# Top 10 Female Cubers (video)



## SirWaffle (Dec 10, 2013)

[video=youtube_share;n9thZ4hEyos]http://youtu.be/n9thZ4hEyos[/video]

List I used to see top 10 females for 3x3 single: http://iwca.jp/ranking/single?eventId=333&region=World&years=0&gender=Female&type=1&single=

I used a clock solve and several unofficial solves because it is a bit difficult to find vids for these. I hope you all understand.


----------



## rj (Dec 10, 2013)

Cool. You're #47 on that list. For shame.


----------



## SirWaffle (Dec 10, 2013)

rj said:


> Cool. You're #47 on that list. For shame.

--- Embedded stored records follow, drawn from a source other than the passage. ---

/-! ### An engine of a core -/

@[simp] theorem setEng_ctx (c : Core) (e : Eng) (x : Engine) : (c.setEng e x).ctx = c.ctx := by cases e <;> rfl
@[simp] theorem setEng_task (c : Core) (e : Eng) (x : Engine) : (c.setEng e x).task = c.task := by cases e <;> rfl
@[simp] theorem setEng_running (c : Core) (e : Eng) (x : Engine) : (c.setEng e x).running = c.running := by cases e <;> rfl
@[simp] theorem setEng_ck (c : Core) (e : Eng) (x : Engine) : (c.setEng e x).ck = c.ck := by cases e <;> rfl
@[simp] theorem setEng_frozen (c : Core) (e : Eng) (x : Engine) : (c.setEng e x).frozen = c.frozen := by cases e <;> rfl
@[simp] theorem setEng_starved (c : Core) (e : Eng) (x : Engine) : (c.setEng e x).starved = c.starved := by cases e <;> rfl
@[simp] theorem setEng_lagging (c : Core) (e : Eng) (x : Engine) : (c.setEng e x).lagging = c.lagging := by cases e <;> rfl
@[simp] theorem setEng_g (c : Core) (e : Eng) (x : Engine) : (c.setEng e x).g = c.g := by cases e <;> rfl
@[simp] theorem setEng_gTurn (c : Core) (e : Eng) (x : Engine) : (c.setEng e x).gTurn = c.gTurn := by cases e <;> rfl
@[simp] theorem setEng_cells (c : Core) (e : Eng) (x : Engine) : (c.setEng e x).cells = c.cells := by cases e <;> rfl
@[simp] theorem setEng_near (c : Core) (e : Eng) (x : Engine) : (c.setEng e x).near = c.near := by cases e <;> rfl
@[simp] theorem setEng_attic (c : Core) (e : Eng) (x : Engine) : (c.setEng e x).attic = c.attic := by cases e <;> rfl
@[simp] theorem setEng_atticPoison (c : Core) (e : Eng) (x : Engine) : (c.setEng e x).atticPoison = c.atticPoison := by cases e <;> rfl
@[simp] theorem setEng_acc (c : Core) (e : Eng) (x : Engine) : (c.setEng e x).acc = c.acc := by cases e <;> rfl
@[simp] theorem setEng_accPoison (c : Core) (e : Eng) (x : Engine) : (c.setEng e x).accPoison = c.accPoison := by cases e <;> rfl
@[simp] theorem setEng_slots (c : Core) (e : Eng) (x : Engine) : (c.setEng e x).slots = c.slots := by cases e <;> rfl
@[simp] theorem setEng_slotPoison (c : Core) (e : Eng) (x : Engine) : (c.setEng e x).slotPoison = c.slotPoison := by cases e <;> rfl
@[simp] theorem setEng_bank (c : Core) (e : Eng) (x : Engine) : (c.setEng e x).bank = c.bank := by cases e <;> rfl
@[simp] theorem setEng_bankPoison (c : Core) (e : Eng) (x : Engine) : (c.setEng e x).bankPoison = c.bankPoison := by cases e <;> rfl
@[simp] theorem setEng_sys (c : Core) (e : Eng) (x : Engine) : (c.setEng e x).sys = c.sys := by cases e <;> rfl
@[simp] theorem setEng_kregs (c : Core) (e : Eng) (x : Engine) : (c.setEng e x).kregs = c.kregs := by cases e <;> rfl
@[simp] theorem setEng_kMarks (c : Core) (e : Eng) (x : Engine) : (c.setEng e x).kMarks = c.kMarks := by cases e <;> rfl
@[simp] theorem setEng_tokens (c : Core) (e : Eng) (x : Engine) : (c.setEng e x).tokens = c.tokens := by cases e <;> rfl
@[simp] theorem setEng_outcomes (c : Core) (e : Eng) (x : Engine) : (c.setEng e x).outcomes = c.outcomes := by cases e <;> rfl
@[simp] theorem setEng_landing (c : Core) (e : Eng) (x : Engine) : (c.setEng e x).landing = c.landing := by cases e <;> rfl
@[simp] theorem setEng_leaving (c : Core) (e : Eng) (x : Engine) : (c.setEng e x).leaving = c.leaving := by cases e <;> rfl
@[simp] theorem setEng_haltAt (c : Core) (e : Eng) (x : Engine) : (c.setEng e x).haltAt = c.haltAt := by cases e <;> rfl
@[simp] theorem setEng_holder (c : Core) (e : Eng) (x : Engine) : (c.setEng e x).holder = c.holder := by cases e <;> rfl
@[simp] theorem setEng_switched (c : Core) (e : Eng) (x : Engine) : (c.setEng e x).switched = c.switched := by cases e <;> rfl
@[simp] theorem setEng_heard (c : Core) (e : Eng) (x : Engine) : (c.setEng e x).heard = c.heard := by cases e <;> rfl
@[simp] theorem setEng_slipOld (c : Core) (e : Eng) (x : Engine) : (c.setEng e x).slipOld = c.slipOld := by cases e <;> rfl
@[simp] theorem setEng_spillStall (c : Core) (e : Eng) (x : Engine) : (c.setEng e x).spillStall = c.spillStall := by cases e <;> rfl
@[simp] theorem setEng_mstPlaces (c : Core) (e : Eng) (x : Engine) : (c.setEng e x).mstPlaces = c.mstPlaces := by cases e <;> rfl
@[simp] theorem setEng_probeLag (c : Core) (e : Eng) (x : Engine) : (c.setEng e x).probeLag = c.probeLag := by cases e <;> rfl
@[simp] theorem setEng_trapFrame (c : Core) (e : Eng) (x : Engine) : (c.setEng e x).trapFrame = c.trapFrame := by cases e <;> rfl
@[simp] theorem setEng_raised (c : Core) (e : Eng) (x : Engine) : (c.setEng e x).raised = c.raised := by cases e <;> rfl
@[simp] theorem setEng_portFree (c : Core) (e : Eng) (x : Engine) : (c.setEng e x).portFree = c.portFree := by cases e <;> rfl
@[simp] theorem setEng_nextId (c : Core) (e : Eng) (x : Engine) : (c.setEng e x).nextId = c.nextId := by cases e <;> rfl
@[simp] theorem setEng_prcfgWait (c : Core) (e : Eng) (x : Engine) : (c.setEng e x).prcfgWait = c.prcfgWait := by cases e <;> rfl
@[simp] theorem setEng_probeTags (c : Core) (e : Eng) (x : Engine) : (c.setEng e x).probeTags = c.probeTags := by cases e <;> rfl
@[simp] theorem setEng_pushedOut (c : Core) (e : Eng) (x : Engine) : (c.setEng e x).pushedOut = c.pushedOut := by cases e <;> rfl
@[simp] theorem setEng_fillQueue (c : Core) (e : Eng) (x : Engine) : (c.setEng e x).fillQueue = c.fillQueue := by cases e <;> rfl
@[simp] theorem setEng_fillRun (c : Core) (e : Eng) (x : Engine) : (c.setEng e x).fillRun = c.fillRun := by cases e <;> rfl
@[simp] theorem setEng_copyQueue (c : Core) (e : Eng) (x : Engine) : (c.setEng e x).copyQueue = c.copyQueue := by cases e <;> rfl
@[simp] theorem setEng_copyRun (c : Core) (e : Eng) (x : Engine) : (c.setEng e x).copyRun = c.copyRun := by cases e <;> rfl
@[simp] theorem setEng_nearOld (c : Core) (e : Eng) (x : Engine) : (c.setEng e x).nearOld = c.nearOld := by cases e <;> rfl
@[simp] theorem setEng_rowOps (c : Core) (e : Eng) (x : Engine) : (c.setEng e x).rowOps = c.rowOps := by cases e <;> rfl
@[simp] theorem setEng_l1 (c : Core) (e : Eng) (x : Engine) : (c.setEng e x).l1 = c.l1 := by cases e <;> rfl
@[simp] theorem setEng_tlb (c : Core) (e : Eng) (x : Engine) : (c.setEng e x).tlb = c.tlb := by cases e <;> rfl
@[simp] theorem setEng_walkFail (c : Core) (e : Eng) (x : Engine) : (c.setEng e x).walkFail = c.walkFail := by cases e <;> rfl
@[simp] theorem setEng_log (c : Core) (e : Eng) (x : Engine) : (c.setEng e x).log = c.log := by cases e <;> rfl
@[simp] theorem setEng_clock (c : Core) (e : Eng) (x : Engine) : (c.setEng e x).clock = c.clock := by cases e <;> rfl
@[simp] theorem setEng_moment (c : Core) (e : Eng) (x : Engine) : (c.setEng e x).moment = c.moment := by cases e <;> rfl
@[simp] theorem setEng_known (c : Core) (e : Eng) (x : Engine) : (c.setEng e x).known = c.known := by cases e <;> rfl
@[simp] theorem setEng_pubs (c : Core) (e : Eng) (x : Engine) : (c.setEng e x).pubs = c.pubs := by cases e <;> rfl
@[simp] theorem setEng_replay (c : Core) (e : Eng) (x : Engine) : (c.setEng e x).replay = c.replay := by cases e <;> rfl
@[simp] theorem setEng_orderWaits (c : Core) (e : Eng) (x : Engine) : (c.setEng e x).orderWaits = c.orderWaits := by cases e <;> rfl
@[simp] theorem setEng_flying (c : Core) (e : Eng) (x : Engine) : (c.setEng e x).flying = c.flying := by cases e <;> rfl
@[simp] theorem setEng_lostStores (c : Core) (e : Eng) (x : Engine) : (c.setEng e x).lostStores = c.lostStores := by cases e <;> rfl
@[simp] theorem setEng_stripe (c : Core) (e : Eng) (x : Engine) : (c.setEng e x).stripe = c.stripe := by cases e <;> rfl
@[simp] theorem setEng_wQueue (c : Core) (e : Eng) (x : Engine) : (c.setEng e x).wQueue = c.wQueue := by cases e <;> rfl
@[simp] theorem setEng_wSlack (c : Core) (e : Eng) (x : Engine) : (c.setEng e x).wSlack = c.wSlack := by cases e <;> rfl
@[simp] theorem setEng_call (c : Core) (e : Eng) (x : Engine) : (c.setEng e x).call = c.call := by cases e <;> rfl
@[simp] theorem setEng_codeBuffer (c : Core) (e : Eng) (x : Engine) : (c.setEng e x).codeBuffer = c.codeBuffer := by cases e <;> rfl
@[simp] theorem setEng_codeRequests (c : Core) (e : Eng) (x : Engine) : (c.setEng e x).codeRequests = c.codeRequests := by cases e <;> rfl
@[simp] theorem setEng_bufferRequests (c : Core) (e : Eng) (x : Engine) : (c.setEng e x).bufferRequests = c.bufferRequests := by cases e <;> rfl
@[simp] theorem setEng_leaseOpen (c : Core) (e : Eng) (x : Engine) : (c.setEng e x).leaseOpen = c.leaseOpen := by cases e <;> rfl
@[simp] theorem setEng_leaseClass (c : Core) (e : Eng) (x : Engine) : (c.setEng e x).leaseClass = c.leaseClass := by cases e <;> rfl
@[simp] theorem setEng_leaseQueue (c : Core) (e : Eng) (x : Engine) : (c.setEng e x).leaseQueue = c.leaseQueue := by cases e <;> rfl
@[simp] theorem setEng_lrels (c : Core) (e : Eng) (x : Engine) : (c.setEng e x).lrels = c.lrels := by cases e <;> rfl
@[simp] theorem setEng_leaseOwed (c : Core) (e : Eng) (x : Engine) : (c.setEng e x).leaseOwed = c.leaseOwed := by cases e <;> rfl
@[simp] theorem setEng_deps (c : Core) (e : Eng) (x : Engine) : (c.setEng e x).deps = c.deps := by cases e <;> rfl
@[simp] theorem setEng_noRollback (c : Core) (e : Eng) (x : Engine) : (c.setEng e x).noRollback = c.noRollback := by cases e <;> rfl
@[simp] theorem setEng_rollback (c : Core) (e : Eng) (x : Engine) : (c.setEng e x).rollback = c.rollback := by cases e <;> rfl
@[simp] theorem setEng_rollbackPc (c : Core) (e : Eng) (x : Engine) : (c.setEng e x).rollbackPc = c.rollbackPc := by cases e <;> rfl
@[simp] theorem setEng_haltAsked (c : Core) (e : Eng) (x : Engine) : (c.setEng e x).haltAsked = c.haltAsked := by cases e <;> rfl
@[simp] theorem setEng_parked (c : Core) (e : Eng) (x : Engine) : (c.setEng e x).parked = c.parked := by cases e <;> rfl
@[simp] theorem setEng_parkedAt (c : Core) (e : Eng) (x : Engine) : (c.setEng e x).parkedAt = c.parkedAt := by cases e <;> rfl
@[simp] theorem setEng_arrived (c : Core) (e : Eng) (x : Engine) : (c.setEng e x).arrived = c.arrived := by cases e <;> rfl
@[simp] theorem setEng_loaded (c : Core) (e : Eng) (x : Engine) : (c.setEng e x).loaded = c.loaded := by cases e <;> rfl
@[simp] theorem setEng_engMarks (c : Core) (e : Eng) (x : Engine) : (c.setEng e x).engMarks = c.engMarks := by cases e <;> rfl
@[simp] theorem setEng_badCmds (c : Core) (e : Eng) (x : Engine) : (c.setEng e x).badCmds = c.badCmds := by cases e <;> rfl
@[simp] theorem setEng_fecQuiet (c : Core) (e : Eng) (x : Engine) : (c.setEng e x).fecQuiet = c.fecQuiet := by cases e <;> rfl
@[simp] theorem setEng_fecCrossed (c : Core) (e : Eng) (x : Engine) : (c.setEng e x).fecCrossed = c.fecCrossed := by cases e <;> rfl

lul yea nerves are a *****, all I can say


----------



## rj (Dec 10, 2013)

SirWaffle said:


> lul yea nerves are a *****, all I can say



Lol yup. At my cubing club I can barely sub-26.


----------



## uyneb2000 (Dec 10, 2013)

Dat music...
Nice vid!


----------



## antoineccantin (Dec 10, 2013)

Woah, I didn't realized someone beat Emily.


----------



## Laura O (Dec 10, 2013)

Thank you for making the video.

Actually that's the right moment since I did my 9.42 last weekend in Athens.


----------



## Ollie (Dec 11, 2013)

Way to represent  gj^gj

EDIT: Oh, and there are a couple of people that deserve to be ranked on contribution alone, not just speed. Kirstine Buus Aagard, Shelley Chang and Andrea Javier deserve recognition, IMO!


----------



## ottozing (Dec 11, 2013)

Cool idea for a video. I thought Sarah's 9.66 was on film though :s


----------



## antoineccantin (Dec 11, 2013)

ottozing said:


> Cool idea for a video. I thought Sarah's 9.66 was on film though :s



Apparently it's private: http://www.speedsolving.com/forum/showthread.php?31678-9-66-official-3x3x3-single-Sarah-Strong


----------



## SirWaffle (Dec 11, 2013)

uyneb2000 said:


> Dat music...
> Nice vid!


Thanks! 


antoineccantin said:


> Woah, I didn't realized someone beat Emily.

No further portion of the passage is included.